TASK
Please copy exactly the lines from the top of the data through the line containing "theorem flitReceive : Statement", and nothing else.

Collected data

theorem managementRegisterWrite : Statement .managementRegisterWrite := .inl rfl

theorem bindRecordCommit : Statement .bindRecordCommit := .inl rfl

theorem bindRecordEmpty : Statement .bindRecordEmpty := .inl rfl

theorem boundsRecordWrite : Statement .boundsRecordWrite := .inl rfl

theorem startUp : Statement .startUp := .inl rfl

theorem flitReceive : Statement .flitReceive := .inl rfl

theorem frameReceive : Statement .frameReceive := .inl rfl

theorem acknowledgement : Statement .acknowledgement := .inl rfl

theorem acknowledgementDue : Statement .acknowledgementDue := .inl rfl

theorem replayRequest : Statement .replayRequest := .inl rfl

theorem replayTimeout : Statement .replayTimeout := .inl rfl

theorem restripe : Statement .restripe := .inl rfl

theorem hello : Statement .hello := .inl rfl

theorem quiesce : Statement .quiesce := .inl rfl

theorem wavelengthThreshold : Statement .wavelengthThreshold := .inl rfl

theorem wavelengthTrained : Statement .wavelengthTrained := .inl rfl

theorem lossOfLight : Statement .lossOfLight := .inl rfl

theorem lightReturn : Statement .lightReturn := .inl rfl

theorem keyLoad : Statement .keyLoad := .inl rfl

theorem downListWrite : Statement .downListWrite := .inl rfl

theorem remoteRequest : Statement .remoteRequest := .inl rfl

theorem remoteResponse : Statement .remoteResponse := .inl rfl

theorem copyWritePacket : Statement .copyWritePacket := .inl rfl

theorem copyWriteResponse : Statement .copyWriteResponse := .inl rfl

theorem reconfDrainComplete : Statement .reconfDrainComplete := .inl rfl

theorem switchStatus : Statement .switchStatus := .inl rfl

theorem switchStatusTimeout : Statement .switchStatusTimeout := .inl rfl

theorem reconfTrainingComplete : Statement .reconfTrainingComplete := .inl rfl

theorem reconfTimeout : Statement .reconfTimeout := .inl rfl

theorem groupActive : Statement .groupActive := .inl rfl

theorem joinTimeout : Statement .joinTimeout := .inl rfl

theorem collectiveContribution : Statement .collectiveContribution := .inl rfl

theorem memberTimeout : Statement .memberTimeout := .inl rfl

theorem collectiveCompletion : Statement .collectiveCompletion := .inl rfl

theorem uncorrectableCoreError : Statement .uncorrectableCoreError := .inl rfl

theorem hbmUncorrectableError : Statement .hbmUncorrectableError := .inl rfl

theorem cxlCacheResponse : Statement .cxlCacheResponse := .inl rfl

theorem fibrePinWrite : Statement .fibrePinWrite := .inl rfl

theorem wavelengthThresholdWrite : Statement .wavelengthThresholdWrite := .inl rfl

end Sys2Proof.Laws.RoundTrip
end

TASK RESPONSE
theorem managementRegisterWrite : Statement .managementRegisterWrite := .inl rfl

theorem bindRecordCommit : Statement .bindRecordCommit := .inl rfl

theorem bindRecordEmpty : Statement .bindRecordEmpty := .inl rfl

theorem boundsRecordWrite : Statement .boundsRecordWrite := .inl rfl

theorem startUp : Statement .startUp := .inl rfl

theorem flitReceive : Statement .flitReceive := .inl rfl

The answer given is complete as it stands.